Cuomo also says he has sent a letter to more than to more than 300 colleges, universities, professional schools, and trade schools.

In the letter, Cuomo writes he advised them to review their sponsored student health insurance plans and alter potential problems that add gratuitous expenses and put students at risk. The letter was sent to schools across New York and to certain out-of-state institutions attended by New York residents.

He says the investigation, a spinoff of a probe of the student lending industry he launched in 2007, found that many colleges and universities require students to purchase a school-endorsed, private health insurance plan unless students prove that they have comparable insurance coverage.

“Many of the sponsored health care plans looked at during our investigation leave students at risk while providing massive profits for insurance companies,” Cuomo says.

“It is important for students to have adequate health care coverage to protect themselves during times of illness or injury, but a bad health insurance plan can have catastrophic and long-lasting effects on a young person’s life,” he says.

“By being informed of the problematic practices that currently exist in the industry, schools can negotiate for better health plans, and students and their families can be better equipped to select the coverage that is best for them,” he adds.

He estimates that the school-sponsored student health insurance industry generates over $1 billion of revenue per year. Approximately 1,000,000 college students obtain their health insurance through school-sponsored plans nationwide, he says.

He also says that the probe is ongoing.

Robert Zirkelbach, a spokesman for America’s Health Insurance Plans, says that it “must be kept in mind that colleges have a lot of flexibility in the type of coverage they can offer to students.
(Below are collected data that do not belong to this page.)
/-- R335, R285: mode 0 reads its creation list and checks every entry of it. -/
def Block.readList (b : Block) (n : Nat) (x : Expansion) (m : MemView) : Block :=
  let areas := x.listArea
  if !areasOk areas then b.expFail n Status.format
  else
    let b := b.areaErrors n m areas
    let st := MemView_areas m areas
    if st ≠ Status.ok then b.expFail n st
    else
      let es := List.range x.nlist
      let at' (i : Nat) : Nat := x.arg.clist + 16 * i
      let good := es.all fun i =>
        creationOk m (at' i) x.ntmpl (recKind m (b.tmplAddr n x (readCreation m (at' i) 0).tsel) == 0)
      if !good then b.expFail n Status.format
      else
        let b := b.modExp n fun x => { x with listRead := true }
        b.setCreations n x m (es.map fun i => readCreation m (at' i) i)

/-- The parameter block of the template of a creation; none for a NOP. -/
def Block.tmplParam (b : Block) (n : Nat) (x : Expansion) (m : MemView) (t : Nat) : Option Nat :=
  let a := b.tmplAddr n x t
  if engineKind (recKind m a) then some ((b.sub (b.expNode n).1).param (bits (recW m a 3) 63 32)) else none

/-- R290, R303: before its first creation the expansion reads its templates' parameter blocks, and the
load vector that it will contribute; an error, or a reserved byte of a block that is set (R5, R191), fails it. -/
def Block.prepare (b : Block) (n : Nat) (x : Expansion) (m : MemView) : Block :=
  let tmpls := (x.creations.map (·.tsel)).eraseDups.filterMap fun t => (b.tmplParam n x m t).map fun a => (t, a)
  let blocks := tmpls.map fun t => (t.2, 64)
  let load := x.loadArea
  if (blocks ++ load).any fun t => b.mp.pendingWrite t.1 t.2 then b
  else
  let b := blocks.foldl (fun b t => b.viewErrors n 0 m t.1 t.2) b
  let b := b.areaErrors n m load
  let st := MemView_areas m (blocks ++ load)
  let st := if st = Status.ok && !blocks.all (fun t => reservedZero (m.wordsAt t.1 8)) then Status.format else st
  if st ≠ Status.ok then b.expFail n st
  else b.modExp n fun x =>
    { x with
      prepared := true
      params := tmpls.foldl (fun t e => tset [] t e.1 (m.wordsAt e.2 8)) []
      counts := if load.isEmpty then x.counts
        else (List.range x.arg.nexp).foldl (fun t e => tset 0 t e (m.u32 (x.arg.loadAddr + 4 * e))) [] }

/-- R290: the words of the parameter block of creation `k`; `ps` are those of its template's block. -/
def paramWords (ps : List Word) (c : Creation) (k : Nat) : List Word :=
  let w (i : Nat) : Word := (ps[i]?).getD 0
  let p0 := if c.whole then c.p0 else c.p0 ||| packW [(fld (w 0) 47 32, 16, 32)]
  [p0, w 1, w 2, w 3, w 4,
   packW [(c.ord, 16, 0), (c.tsel, 3, 16), (k, 16, 32)],
   packW [(b2n c.tileV, 1, 63), (if c.tileV then c.n else 0, 17, 0)], 0]

/-- R288, R291: the SPAWN of creation `k`; its AFF goes to the Clasp beside it (DESIGN CHOICE, log 16). -/
def Block.sendSpawn (p : Params) (b : Block) (n : Nat) (x : Expansion) (m : MemView) (k : Nat) (c : Creation) : Block :=
  let seg := (b.expNode n).1
  let s := b.sub seg
  let a := b.tmplAddr n x c.tsel
  let engine := engineKind (recKind m a)
  let node := { nodeOfRecord s m a with param := if engine then x.arg.paramOut + 64 * k else 0, count := 0 }
  let b := if s.live && s.abandoned.isNone then
      b.modSub seg fun s => { s with affs := tset none s.affs (s.nnodes + 65536 * x.below + k) c.aff }
    else b
  let e := b.win n (b.saf n).win
  let b := b.sendUp p n (spawnRec p n (b.saf n).win (nodeEntry seg k e.sgen 2 0 node))
  b.modExp n fun x =>
    { x with created := k + 1, stage := if x.creations.length ≤ k + 1 then .retiring else x.stage }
Often, these plans are designed to complement existing services, such as onsite health clinics. They are highly customized insurance designed to meet the unique and varying needs of schools.”
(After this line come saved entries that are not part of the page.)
/-- R346: the builds that stand in line at the table; one that may no longer act has left it. -/
def Block.buildLine (b : Block) : List (Nat × Nat × Nat) :=
  b.seq.line.filter fun e => (b.node e.1 e.2.1).kind == 5 && b.gate e.1 e.2.1 == .act

/-- R349: another STEP of the context stands in line at the table, and acts before this one. -/
def Block.stepStands (b : Block) (seg index : Nat) : Bool :=
  b.buildLine.any fun e => (e.1 != seg || e.2.1 != index) && (b.sub e.1).ctx == (b.sub seg).ctx

/-- R346: the build of a STEP reaches the sequence table, behind the commands that are queued. -/
def Block.reachTable (b : Block) (seg index : Nat) : Block :=
  let l := b.buildLine
  let l := if l.any fun e => e.1 == seg && e.2.1 == index then l else l ++ [(seg, index, b.seq.cmds.length)]
  { b with seq := { b.seq with line := l } }

/-- R346: the build's turn has come: it stands first, with no command before it, and no build runs. -/
def Block.buildTurn (b : Block) (seg index : Nat) : Bool := !b.building && b.seq.line.head? == some (seg, index, 0)

/-- R346, R349, R502: a STEP acts, or its build goes on. (DEDUCED, log 72) (DEDUCED, log 154) -/
def stepBuild (p : Params) (seg index : Nat) (m : MemView) (b : Block) : Block :=
  let n := b.node seg index
  if n.kind ≠ 5 then b
  else if b.acting seg index 5 then b.stepTasks p m seg index
  else match b.gate seg index with
  | .act =>
      if (b.dom 3).state != .on then b.waitDomain 3
      else if b.stepActs (b.sub seg).ctx || b.stepStands seg index then b
      else
        let b := b.reachTable seg index
        if !b.buildTurn seg index || b.stepDirty m seg index then b
        else { b with seq := { b.seq with line := b.seq.line.drop 1 } }.tryAct p m seg index (Block.stepStart p m seg index)
  | _ => b.tryAct p m seg index (Block.stepStart p m seg index)

/-- STEP_BUILD (R349). -/
def execStepBuild (seg index : Nat) (m : MemView) (s : State) : Host.Outcome State Fault Refusal :=
  .next { s with blk := stepBuild s.params seg index m s.blk }

/-- R344: a link array write is answered with an error. -/
def Block.linkError (b : Block) (seg index : Nat) : Block :=
  let b := { b with seq := { b.seq with fault := some (b.seq.fault.getD Status.indirectFault) } }
  b.modNode seg index fun n =>
    { n with built := n.built.map fun t => (if isFailure t.1 then t.1 else Status.indirectFault, 0) }

/-- R352: the STEP's final status. -/
def Node.stepFinal (n : Node) (own : Status) : Status :=
  if isFailure own then own else if isFailure (n.outcome.getD 0) then n.outcome.getD 0 else own

/-- R352. The context's last work-list address is that of its last retired STEP (SQT_CTX_STEP); LAST_N stays where
its build wrote no list (DEDUCED, log 36). -/
def stepRetire (p : Params) (seg index : Nat) (m : MemView) (b : Block) : Block :=
  let n := b.node seg index
  match n.own with
  | none => b
  | some own =>
      if !b.acting seg index 5 || n.left != 0 then b
      else
        let b := match n.wl with
          | some (wl, k) => b.modSeqCtx (b.sub seg).ctx fun c => { c with lastWl := wl, lastN := k }
          | none => b
        b.claspLeave p m seg index (n.stepFinal own) false

/-- STEP_RETIRE (R352). -/
def execStepRetire (seg index : Nat) (m : MemView) (s : State) : Host.Outcome State Fault Refusal :=
  .next { s with blk := stepRetire s.params seg index m s.blk }

/-! ## Commands (R345, R346) -/

/-- REJ of SQT_CMD_STATUS. -/
def Block.rejSeq (b : Block) : Block := { b with seq := { b.seq with rej := true } }

/-- R346: a command enters the queue of 16. -/
def Block.queueSeq (b : Block) (c : SeqCmd) : Block :=
  if 16 ≤ b.seq.cmds.length then b.rejSeq else { b with seq := { b.seq with cmds := b.seq.cmds ++ [c] } }

/-- A write of SQT_CMD. -/
def sqtWrite (w : Word) (b : Block) : Block :=
  match fld w 63 60 with
  | 1 => b.queueSeq (.join (fld w 57 48) (fld w 47 40) (fld w 23 0) (fld b.seq.arg 31 0))
  | 2 => b.queueSeq (.cancel (fld w 57 48) (fld b.seq.arg 45 32))
  | _ => b.rejSeq

/-- JOIN (R346). -/
def execJoin (a : Acc) (ctx : BitVec 10) (prio : BitVec 8) (len : BitVec 24) (s : State) :
    Host.Outcome State Fault Refusal :=
  .next (s.command a .sqtCmd fun _ b =>
    sqtWrite (packW [(1, 4, 60), (ctx.toNat, 10, 48), (prio.toNat, 8, 40), (len.toNat, 24, 0)]) b)

/-- CANCEL (R346). -/
def execCancel (a : Acc) (ctx : BitVec 10) (s : State) : Host.Outcome State Fault Refusal :=
  .next (s.command a .sqtCmd fun _ b => sqtWrite (packW [(2, 4, 60), (ctx.toNat, 10, 48)]) b)

/-- SQT_CMD_INVALID (R346): an SQT_CMD write, which sets REJ when OP is neither or the queue is full. -/
def execSqtCmdInvalid (a : Acc) (data : Word) (s : State) : Host.Outcome State Fault Refusal :=
  .next (s.command a .sqtCmd fun _ b => sqtWrite data b)

/-- The lowest-numbered FREE entry. -/
def SeqTable.freeEntry (x : SeqTable) : Option Nat :=
  firstFree ((x.seqs.filter fun t => t.2.state != .free).map (·.1)) 16384 0

/-- R346: a JOIN is applied. -/
def applyJoin (c prio len seqId : Nat) (b : Block) : Block :=
  let x := b.seqCtx c
  match b.seq.freeEntry with
  | none => b.rejSeq
  | some i =>
      if len = 0 || x.nextOrd = 0xFFFFFFFF then b.rejSeq
      else
        let b := b.modSeq i fun _ =>
          { state := .joining, ctx := c, prio := prio, seqId := seqId, ord := x.nextOrd, len := len }
        let b := b.modSeqCtx c fun y => { y with nextOrd := y.nextOrd + 1 }
        { b with seq := { b.seq with lastJoin := i } }

/-- R340, R346: a CANCEL is applied. -/
def applyCancel (c i : Nat) (b : Block) : Block :=
  let s := b.seqEntry i
  if s.ctx ≠ c then b.rejSeq
  else match s.state with
  | .free => b.rejSeq
  | .joining | .parked => b.modSeq i fun s => { s with state := .free }
  | .running => b.modSeq i fun s => { s with state := .leaving }
  | .leaving => b

/-- R346: the oldest queued command is applied, between builds and behind the builds that reached the table before
it. -/
def sqtApply (b : Block) : Block :=
  let l := b.buildLine
  if b.building || l.any (fun e => e.2.2 == 0) then b
  else match b.seq.cmds with
  | [] => b
  | c :: r =>
      let b := { b with seq := { b.seq with cmds := r, line := l.map fun e => (e.1, e.2.1, e.2.2 - 1) } }
      match c with
      | .join ctx prio len seqId => applyJoin ctx prio len seqId b
      | .cancel ctx i => applyCancel ctx i b

/-- SQT_COMMAND_APPLY (R346). -/
def execSqtCommandApply (s : State) : Host.Outcome State Fault Refusal :=
  .next { s with blk := sqtApply s.blk }

/-- R345: a write of SQT_POOL_CFG (`cfg`) or SQT_POOL_BASE. -/
def poolConfigWrite (cfg : Bool) (d : Word) (b : Block) : Block :=
  if b.seq.busy then b.rejSeq
  else
    let q := { b.seq with freeChain := [], hwm := 0, fault := none }
    { b with seq :=
        if cfg then { q with size := fld d 54 32, log2tpp := fld d 20 16, defTok := fld d 15 0 }
        else { q with base := packW [(fld d 55 12, 44, 12)] } }

/-- POOL_CONFIG_WRITE (R345). -/
def execPoolConfigWrite (a : Acc) (cfg : Bool) (data : Word) (s : State) : Host.Outcome State Fault Refusal :=
  .next (s.command a (if cfg then .poolCfg else .poolBase) fun _ b => poolConfigWrite cfg data b)

/-- R340: a context is reset or released: its entries are FREE, its pages return to the pool in the order of
the table (DEDUCED, log 35), and NEXT_ORD is cleared. -/
def Block.clearSeqs (b : Block) (c : Nat) : Block :=
  let x : Build :=
    { seqs := b.seq.seqs, used := (b.seqCtx c).used, avail := 0, freeChain := b.seq.freeChain
      hwm := b.seq.hwm }
  let mine := b.seq.seqs.filter fun t => t.2.ctx == c && t.2.state != .free
  let x := mine.foldl (fun x t =>
    (x.freePages t.2.pages).setSeq t.1 { t.2 with state := .free, pages := [], lpV := false, lastPos := 0, eccBad := false }) x
  let x := (b.seqCtx c).leaked.foldl Build.freePages x
  let b := { b with seq := { b.seq with seqs := x.seqs, freeChain := x.freeChain } }
  let b := b.modSeqCtx c fun y => { y with used := 0, nextOrd := 0, leaked := [] }
  b.linkWrites 65536 0 x.links.reverse

end Sys2Proof.Machine
end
Zirkelbach also notes that some costs may stem from the “high turnover” and “volatility” in the products.

The insurance companies whose records were subpoenaed include those of Aetna Inc.; United Healthcare Insurance Company; Gerber Life Insurance Company; Markel Insurance Company; Beech Street Corporation; U.S. Fire Insurance Company; Combined Life Insurance Company of New York; National Union Fire Insurance Company of Pittsburgh, Pa.; Security Mutual Life Insurance Company of New York; and Commercial Travelers Mutual Insurance Company.

Also subpoenaed were the records of: University Health Plans, Inc., a broker; Niagara National Inc., an agent; Haylor, Freyer & Coon, Inc., an agent; the Bailey Agencies, an agent; and Mercer Health & Benefits LLC, a consultant.